/-- A core has taken the boundary of this clk: the clk is over. -/
def State.boundaryTaken (s : State) : Bool :=
  s.clk % 1024 == 0 && s.clk != 0 && s.cores.any (fun c => c.slicedAt == s.clk || c.windowAt == s.clk)

/-- The seats of resident warps: their clusters and cores. -/
def State.seats (s : State) : List (Nat × Nat) :=
  ((s.warps.zipIdx.filter (fun (x, _) => x.resident)).map (fun (x, i) => (s.clusterOf i, x.core))).eraseDups

/-! ### Waking (R232, R237) -/

/-- COUNTER_WAKE (R232): each word a warp waits for is checked. The answer of a peer's module ends a wait with the flags it sends, which are
free values (log 2). -/
def execCounterWake (w : Nat) (s : State) : Host.Outcome State Fault Refusal :=
  let (n, s1) := s.fresh 1
  .next (s1.endWaits w (fun s c =>
    match s.resolve w c.addr with
    | .ok (_, l) => if isPeer l.place then .ended ((Config.freeBits n).getLsbD 0) else s.waitCheck w c
    | .error _ => s.waitCheck w c))

/-- COUNTER_POLL (R237): a warp that holds no entry of the wait table checks its counter. -/
def execCounterPoll (w : Nat) (s : State) : Host.Outcome State Fault Refusal :=
  match (s.warp? w).map Warp.hold with
  | some (.counter ws) =>
    let polled := (ws.filter (fun c => !c.2)).map Prod.fst
    .next (s.endWaits w (fun s c => if polled.contains c then s.waitCheck w c else .open_))
  | _ => .next s

/-! ### The end of run-ahead (R308 to R310) -/

/-- RUNAHEAD_STOP (R309): the warp returns to its checkpoint, and waits for the pages of its batch. -/
def State.rollBack (s : State) (w : Nat) : State :=
  match s.checkpoints.find? (fun c => c.warp == w) with
  | none => s
  | some c =>
    let s : State := { s with checkpoints := s.checkpoints.filter (fun c => c.warp != w) }
    (s.modWarp w (fun x => { x with
      regs := c.regs
      pipe := none
      clause := c.clause
      outst := c.outst
      pending := none
      ahead := false
      aheadCount := 0
      poisoned := []
      hold := .batch
      state := .waiting })).fillLoadAt w

/-- RUNAHEAD_STOP (R308, R309). -/
def execRunaheadStop (w : Nat) (s : State) : Host.Outcome State Fault Refusal :=
  match s.warp? w with
  | none => .next s
  | some x => when_ (x.ahead && x.hold == .stop) (s.rollBack w) s

/-- PAGE_BATCH_RESOLVED (R309, R310): every page of the batch has come or has been declared unresolvable. -/
def execPageBatchResolved (w : Nat) (s : State) : Host.Outcome State Fault Refusal :=
  match s.warp? w with
  | none => .next s
  | some x =>
    when_ (x.hold == .batch && !s.savedWarp w && x.batch.all (s.pageKnown (s.ctxIx w)))
      ((s.modWarp w (fun x => { x with hold := .none, batch := [] })).ready w) s

end Sys2Proof.Machine
end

* [WHAT THE TASK REQUIRES] Find each line in the records holding the string "else" and show it.

* [EXERCISE RESULT]
    | .ok (_, l) => if isPeer l.place then .ended ((Config.freeBits n).getLsbD 0) else s.waitCheck w c
    .next (s.endWaits w (fun s c => if polled.contains c then s.waitCheck w c else .open_))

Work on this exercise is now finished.